Service discovery between containers: curl http://my-api-service/ resolves via the embedded DNS
Forwarding unknown names to the host's resolvers

# Check the DNS configuration inside a running container
docker exec my-container cat /etc/resolv.conf
# nameserver 127.0.0.11
# options ndots:0

# Test name resolution inside a container
docker exec my-container nslookup other-service
# Server:  127.0.0.11
# Address: 127.0.0.11#53
# Name: other-service
# Address: 172.18.0.3

# Test from within the default bridge network (no Docker DNS)
docker run --rm alpine nslookup other-service
# This will FAIL — default bridge network doesn't get Docker DNS

The key point: user-defined networks get Docker DNS; the default bridge network does not. If your containers can't find each other by name, they're probably on the default bridge.

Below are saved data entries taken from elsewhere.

-- ==== Sys2Proof/Machine/Memory.lean ====
section
/-!
DEFINITION. Protected accesses (R187 to R196, R205 to R231), the merge buffer (R249 to R258), and how an access is judged and
resolved. The commands are in Machine/Ports.lean.
-/
namespace Sys2Proof.Machine

/-! Bytes of requests. -/

/-- Bits at which a request's bytes begin in its sector. -/
def reqShift (q : MnReq) : Nat := 8 * (q.addr % 256)

/-- The bits that byte enables pick. -/
def beMask (be : BitVec 256) : Sector :=
  BitVec.ofNat 2048 ((List.range 256).map fun i => if bit be i then 255 * 2 ^ (8 * i) else 0).sum

/-- A sector with its enabled bytes replaced. -/
def mergeBytes (old new : Sector) (be : BitVec 256) : Sector := (old &&& ~~~ beMask be) ||| (new &&& beMask be)

/-- The D beats of `n` granules from granule `g` of a sector (R70). -/
def beatsOf (d : Sector) (g n : Nat) : List Beat :=
  (List.range ((n + 1) / 2)).map fun i =>
    BitVec.ofNat 1024 (d.toNat / 2 ^ (512 * (g + 2 * i)) % 2 ^ (512 * min 2 (n - 2 * i)))

/-- The first enabled byte of the first granule. -/
def firstByte (be : BitVec 256) : Nat := ((List.range 64).find? fun i => bit be i).getD 0

/-! Faults of MN requests (R420). -/

/-- Partition of an MN request: that of the context that CTX names (R534). -/
def State.mnPart (s : State) (q : MnReq) : Option Nat :=
  if q.ctx < 0xFFFF ∧ (s.ctx q.ctx).st ≠ 0 then some (s.ctx q.ctx).part else none

/-- The KIND 0x01 record of an MN request. -/
def State.mnFault (p : Nat) (q : MnReq) (st : Status) (s : State) : State :=
  s.fault p q.ctx 1 st q.addr (BitVec.ofNat 64 (q.op + (4 * q.group + q.port) * 256)) 0 false

/-- Statuses of MN requests of which a record is written (R420): POISONED and FENCED are not among its rules. -/
def mnFaults (st : Status) : Bool := decide (st = .badParam) || decide (st = .staleObject) || decide (st = .wilted)

/-- Answer an MN request without data, with its record. -/
def State.mnRefuse (p : Nat) (q : MnReq) (ack : Bool) (st : Status) (s : State) : State :=
  let t := when (mnFaults st) (State.mnFault p q st) s
  (when (decide (st = .poisoned)) (State.cntr p 14 1) t).mnNoData q ack st

/-- One MN access in 2^SAMPLE of the partition is traced (R513). -/
def State.sampleMn (p : Nat) (q : MnReq) (since : Nat) (s : State) : State :=
  let n := s.obs.samples.get 0 p + 1
  let t := s.modObs fun o => { o with samples := o.samples.set 0 p n }
  each (rings4.filter fun r => bit (t.traceSel p r) 9 && decide (n % 2 ^ bits (t.traceSel p r) 20 16 = 0))
    (fun r => State.formIn p r 10 0 (BitVec.ofNat 64 q.addr) true
      (BitVec.ofNat 64 (q.op + (4 * q.group + q.port) * 256 + min 0xFFFF (t.sg.clk - since) * 65536)) q.ctx) t
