/-- A remote operation of a partition by TXID. -/
def State.findOp (s : State) (p : Nat) (txid : Word) (query : Bool) : Option RemOp :=
  s.rem.ops.find? fun o => decide (o.part = p) && decide (o.txid = txid) && decide (o.query = query)

/-- RATOMIC_RETRY (R269, R270): no retry at or after 3 ms, and none while a STOP is ACTIVE (R139). -/
def execRatomicRetry (p : Nat) (txid : Word) (s : State) : Ans :=
  .next (
    match s.findOp p txid false with
    | some o => if s.elapsed p o.issue < 3000000 ∧ !s.stopped p then s.sendOp o true else s
    | none => s)

/-- RESULT of an INDETERMINATE completion: TXID and ISSUE, the inputs of OUTCOME_QUERY (R383). -/
def queryInputs (txid : Word) (issue : Nat) : BitVec 128 := BitVec.ofNat 128 (txid.toNat + issue % 2 ^ 64 * 2 ^ 32)

/-- A remote atomic or query completes (R270, R383). -/
def State.finishOp (o : RemOp) (st : Status) (outcome orig : Nat) (result : BitVec 128) (s : State) : State :=
  let ind := decide (st = .indeterminate) && !o.query
  let t := s.modRem fun r =>
    { r with ops := r.ops.erase o, indet := if ind then satAdd 255 r.indet 1 else r.indet }
  let res : BitVec 128 := if ind then queryInputs o.txid o.issue else if st = .done then result else 0
  ((when ind (State.cntr o.part 17 1) t).traceOp o true st outcome).complete
    [{ o.p.ends st with x := BitVec.ofNat 16 (outcome + orig * 256), result := res }]

/-- A command completed before its reply came: what a late reply is matched against (R420). -/
def State.keepPast (o : RemOp) (s : State) : State := s.modRem fun r => { r with past := (o.part, o.txid, o.p) :: r.past }

/-- RATOMIC_DEADLINE (R270): INDETERMINATE at 3 ms, MEMBER_LOST when the target has left the domain. -/
def execRatomicDeadline (p : Nat) (txid : Word) (s : State) : Ans :=
  .next (
    match s.findOp p txid false with
    | some o =>
      if s.stopped p then s
      else (s.finishOp o (if s.isLost p o.dst then .memberLost else .indeterminate) 3 0 0).keepPast o
    | none => s)

/-- OUTCOME_QUERY_RESEND (R383): once a second, for at most 10 s, a STOP not counted (R139). -/
def execOutcomeQueryResend (p : Nat) (txid : Word) (s : State) : Ans :=
  .next (
    match s.findOp p txid true with
    | some o =>
      if s.stopped p then s
      else if 10 ≤ o.sent then (s.finishOp o .indeterminate 3 0 0).keepPast o
      else
        let y := { o with sent := o.sent + 1 }
        (s.modRem fun r => { r with ops := r.ops.map fun z => if z = o then y else z }).sendOp y true
    | none => s)

/-- The flow of an answered request has one frame fewer outstanding (R325). -/
def State.flowAnswered (k p dst kind label : Nat) (s : State) : State :=
  s.flowLess k (flowBlock (s.memberOf p) dst p (tcOf kind) label 0)

/-- A frame whose status is BREACH is no frame that a block sends (R23): it is discarded and counted with the malformed ones (DESIGN
CHOICE, log entry 64). -/
def State.unlessBreach (k : Nat) (st : Status) (act : State → State) (s : State) : State :=
  if st = .breach then s.discard (rLnkErrFormat k) k else act s

/-- A reply or query reply at its requester (R270, R383): OUT_OF_SLOTS is transient; a late one is discarded with a record. -/
def State.applyReply (h : RxHdr) (r : RaRep) (si : Nat) (s : State) : State :=
  let p := si - 1
  if si = 0 ∨ r.dst ≠ s.memberOf p then s
  else match s.findOp p r.txid r.query with
    | some o =>
      if o.dst ≠ r.src then s
      else
        let t := s.flowAnswered h.port p o.dst o.kind o.obj
        if !r.query ∧ r.status = .outOfSlots then t
        else t.finishOp o r.status r.outcome (if r.query then stCode r.origStatus % 256 else 0)
          (if r.query ∨ o.op < 0x20 then r.result else 0)
    | none =>
      match s.rem.past.find? fun x => decide (x.1 = p) && decide (x.2.1 = r.txid) with
      | some x => s.fault p x.2.2.h.ctx 5 r.status 0 (x.2.2.h.seq.setWidth 64) 0 false
      | none => s

/-- RATOMIC_REPLY_RX (R270). -/
def execRatomicReplyRx (h : RxHdr) (r : RaRep) (s : State) : Ans :=
  .next (s.rx h (if r.query then 0x43 else 0x41) (.cmd (.ratomicReplyRx h r)) fun si =>
    State.unlessBreach h.port r.status (State.unlessBreach h.port r.origStatus (State.applyReply h r si)))

/-! M-instances (R271 to R274, R313). -/

/-- The memo entry of a transaction. -/
def State.memoOf (s : State) (dom : DWord) (src : Nat) (txid : Word) : Option Memo :=
  s.rem.memo.find? fun m => decide (m.domain = dom) && decide (m.src = src) && decide (m.txid = txid)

# docker-compose.yml — services on user-defined networks get DNS automatically
version: '3.8'
services:
  api:
    image: my-api:latest
    networks:
      - backend

  db:
    image: postgres:15
    networks:
      - backend

networks:
  backend:
    driver: bridge
    # Docker creates a user-defined network here
    # api can reach db via hostname "db"
    # db can reach api via hostname "api"

# Debug Docker DNS resolution
docker exec api-container nslookup db
docker exec api-container dig db A

# Check what resolver the container is using
docker exec api-container cat /etc/resolv.conf

# Run a container with DNS debugging tools
docker run --rm --network my-network nicolaka/netshoot nslookup my-service

Kubernetes CoreDNS

Kubernetes replaces the kube-dns service (the original implementation) with CoreDNS. It runs as a deployment in kube-system and every pod in the cluster is configured to use it for DNS resolution.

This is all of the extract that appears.